Security vulnerabilities in cPanel and Web Host Manager (WHM) have prompted the release of crucial updates. These updates address three significant vulnerabilities that pose risks such as privilege escalation, unauthorized code execution, and denial-of-service (DoS) attacks. Users are strongly advised to apply these patches immediately to safeguard their systems.
Details of the Vulnerabilities
The vulnerabilities identified in cPanel and WHM include three distinct issues. The first, labeled CVE-2026-29201, has a CVSS score of 4.3 and involves insufficient input validation of the feature file name during the “feature::LOADFEATUREFILE” adminbin call, potentially leading to arbitrary file reading.
The second vulnerability, CVE-2026-29202, with a CVSS score of 8.8, is due to inadequate input validation of the “plugin” parameter in the “create_user API” call. This flaw can enable the execution of arbitrary Perl code through the system user of an authenticated account.
The third issue, CVE-2026-29203, also rated at 8.8, concerns unsafe symlink handling, which allows modification of file access permissions using chmod, resulting in DoS or potential privilege escalation.
Patches and Versions
cPanel has issued patches for these vulnerabilities in several versions of cPanel and WHM. The updated versions include 11.136.0.9 and above, covering various prior releases up to 11.86.0.43. Additionally, a direct update, version 110.0.114, is available for users on CentOS 6 or CloudLinux 6.
Users are strongly encouraged to upgrade to the latest versions to ensure optimal security. The updates aim to fortify systems against exploitation and enhance overall protection.
Implications and Recommendations
Although there have been no confirmed cases of these vulnerabilities being exploited in real-world scenarios, the urgency of these updates is underscored by recent threats. Just days before this disclosure, another critical vulnerability (CVE-2026-41940) was leveraged by attackers to deploy Mirai botnet variants and a ransomware strain named Sorry.

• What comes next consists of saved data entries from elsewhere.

-- ==== Sys2Proof/Machine/Clicks.lean ====
section
/-! DEFINITION. The Click Generator: which click falls on which tick, the click lines, the CLICK messages, CLKOUT, and the beat flashes
(Section 3, R167). -/

namespace Sys2Proof.Machine

/-! ## Which click (R42, R44, R45) -/

/-- The accent entry of a beat (R42). -/
def Click.entry (c : Click) (beat : Nat) : Accent := c.accents.getD (beat - 1) .silent

/-- The click a tick makes by its beat and tick number, named by the line it drives (R44, R45). -/
def Click.at (c : Click) (p : Position) : Option ClickLine :=
  if p.tick = 0 then
    match c.entry p.beat with
    | .accent => some .accent
    | .beat => some .beat
    | .silent => none
  else if p.tick % (240 / c.subdivision) = 0 then
    match c.entry p.beat with
    | .accent => some .sub
    | .beat => some .sub
    | .silent => none
  else none

/-- The click a tick makes, the mute silencing the ticks emitted in RUNNING (R49). -/
def State.tickClick (s : State) : Option ClickLine :=
  match s.grid.transport with
  | .countIn => s.click.at s.grid.position
  | .running => if s.click.mute then none else s.click.at s.grid.position
  | _ => none

/-! ## Lines and messages (R47, R48) -/

/-- A click's line goes high, its pulse timer set for 10,000 µs (R47). -/
def pulseLine (k : ClickLine) (s : State) : State :=
  let t := some (s.timer 10000)
  match k with
  | .accent => { s with click := { s.click with accentLine := t } }
  | .beat => { s with click := { s.click with beatLine := t } }
  | .sub => { s with click := { s.click with subLine := t } }

/-- The strength of a CLICK message (R48). -/
def clickStrength : ClickLine → Nat
  | .accent => 2
  | .beat => 1
  | .sub => 0

/-- A click offers a CLICK message to the REALTIME queue of 8, or is counted as dropped; address 0 makes no message (R48). -/
def offerClick (k : ClickLine) (s : State) : State :=
  match s.setup.clickModule with
  | none => s
  | some m =>
    if s.bus.realtime.length < 8 then
      { s with bus := { s.bus with realtime := s.bus.realtime ++ [.click ⟨m, .click s.setup.clickChannel (clickStrength k)⟩] } }
    else { s with click := { s.click with drops := saturate (s.click.drops + 1) } }

/-- The click of a tick (R44 to R49). -/
def clickTick (s : State) : State :=
  match s.tickClick with
  | some k => offerClick k (pulseLine k s)
  | none => s

/-! ## CLKOUT (R50) -/

/-- The pulse width: the smaller of 5000 µs and half the nominal pulse period at this T_g. -/
def clkoutWidth (rate tempo : Nat) : Nat := min 5000 (3000000000 / (rate * tempo))

/-- A CLKOUT tick drives CLKOUT high and sets its pulse timer. -/
def clkoutTick (s : State) : State :=
  if s.grid.position.tick % (240 / s.setup.clkoutRate) = 0 then
    { s with click := { s.click with clkout := some (s.timer (clkoutWidth s.setup.clkoutRate s.grid.tempo)) } }
  else s

/-! ## Beat flashes (R167) -/

/-- The beat flash timer starts at each beat boundary, the downbeat flash timer at each downbeat. -/
def flashTick (s : State) : State :=
  if s.grid.position.tick = 0 then
    { s with board := { s.board with
        beatFlash := some (s.timer 100000)
        downbeatFlash := if s.grid.position.beat = 1 then some (s.timer 100000) else s.board.downbeatFlash } }
  else s

/-! ## Mute (R49) -/

def setMute (on : Bool) (s : State) : State := { s with click := { s.click with mute := on } }

end Sys2Proof.Machine
end

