-- ==== Sys2Proof/Machine/StoreCommands.lean ====
section
/-! DEFINITION. The commands of the Song Store (Section 9). -/

namespace Sys2Proof.Machine

/-- FETCH_END (R146): the fetch in progress ends. -/
def execFetchEnd (s : State) : Outcome :=
  .next (match s.store.activity with
    | .fetching f => close (fetchEnded f s)
    | _ => s)

/-- READ_SONG (R147). -/
def execReadSong (p : Port) (tag slot : Byte) (s : State) : Outcome := .next (arrive p RequestKind.readSong.code tag [slot] s)

/-- WRITE_SONG (R148, R152). -/
def execWriteSong (p : Port) (tag slot : Byte) (record : List Byte) (s : State) : Outcome :=
  .next (arrive p RequestKind.writeSong.code tag (slot :: record) s)

/-- ERASE_SONG (R148, R153). -/
def execEraseSong (p : Port) (tag slot : Byte) (s : State) : Outcome := .next (arrive p RequestKind.eraseSong.code tag [slot] s)

/-- WRITE_SETLIST (R148, R154). -/
def execWriteSetlist (p : Port) (tag count : Byte) (entries : List Byte) (s : State) : Outcome :=
  .next (arrive p RequestKind.writeSetlist.code tag (count :: entries) s)

/-- WRITE_SETUP (R148, R155). -/
def execWriteSetup (p : Port) (tag : Byte) (record : List Byte) (s : State) : Outcome :=
  .next (arrive p RequestKind.writeSetup.code tag record s)

/-- FLASH_ERASE_END (R149, R151, R153). -/
def execFlashEraseEnd (s : State) : Outcome :=
  .next (match s.op? with
    | some op => if op.phase = .erasing then close (eraseEnd op s) else s
    | none => s)

/-- FLASH_WORD_PROGRAMMED (R149, R151). -/
def execFlashWordProgrammed (s : State) : Outcome := .next (onWord s)

/-- RECORD_WORDS_PROGRAMMED (R149). -/
def execRecordWordsProgrammed (s : State) : Outcome := .next (onWords s)

/-- READ_BACK_END (R149, R150). -/
def execReadBackEnd (differs : Bool) (s : State) : Outcome :=
  .next (match s.op? with
    | some op => if op.phase = .verifying then opExpiry op (verifyEnd op differs) s else s
    | none => s)

/-- MARKER_WORD_PROGRAMMED (R149). -/
def execMarkerWordProgrammed (s : State) : Outcome := .next (onMarker s)

/-- SUPPLY_LOW_ASSERTED (R151): the filtered level was DEASSERTED; the second of two samples of an ASSERTED line changes it. -/
def execSupplyLowAsserted (s : State) : Outcome :=
  .next (whileRunning (fun x => if x.store.supplyLow then x else supplyAccepted true x) s)

/-- SUPPLY_LOW_DEASSERTED (R151): the filtered level was ASSERTED; the second of two samples of a DEASSERTED line changes it. -/
def execSupplyLowDeasserted (s : State) : Outcome :=
  .next (whileRunning (fun x => if x.store.supplyLow then supplyAccepted false x else x) s)

/-- SET_MODE (R156). -/
def execSetMode (p : Port) (tag mode : Byte) (s : State) : Outcome := .next (arrive p RequestKind.setMode.code tag [mode] s)

end Sys2Proof.Machine
end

Given the potential risks, immediate updates are recommended to prevent potential exploitation. Regularly updating software and applying security patches is crucial to maintaining system integrity and protecting against emerging threats.
In conclusion, staying informed and proactive in applying updates is vital for security in the ever-evolving cyber landscape. Users should prioritize these updates to mitigate vulnerabilities effectively.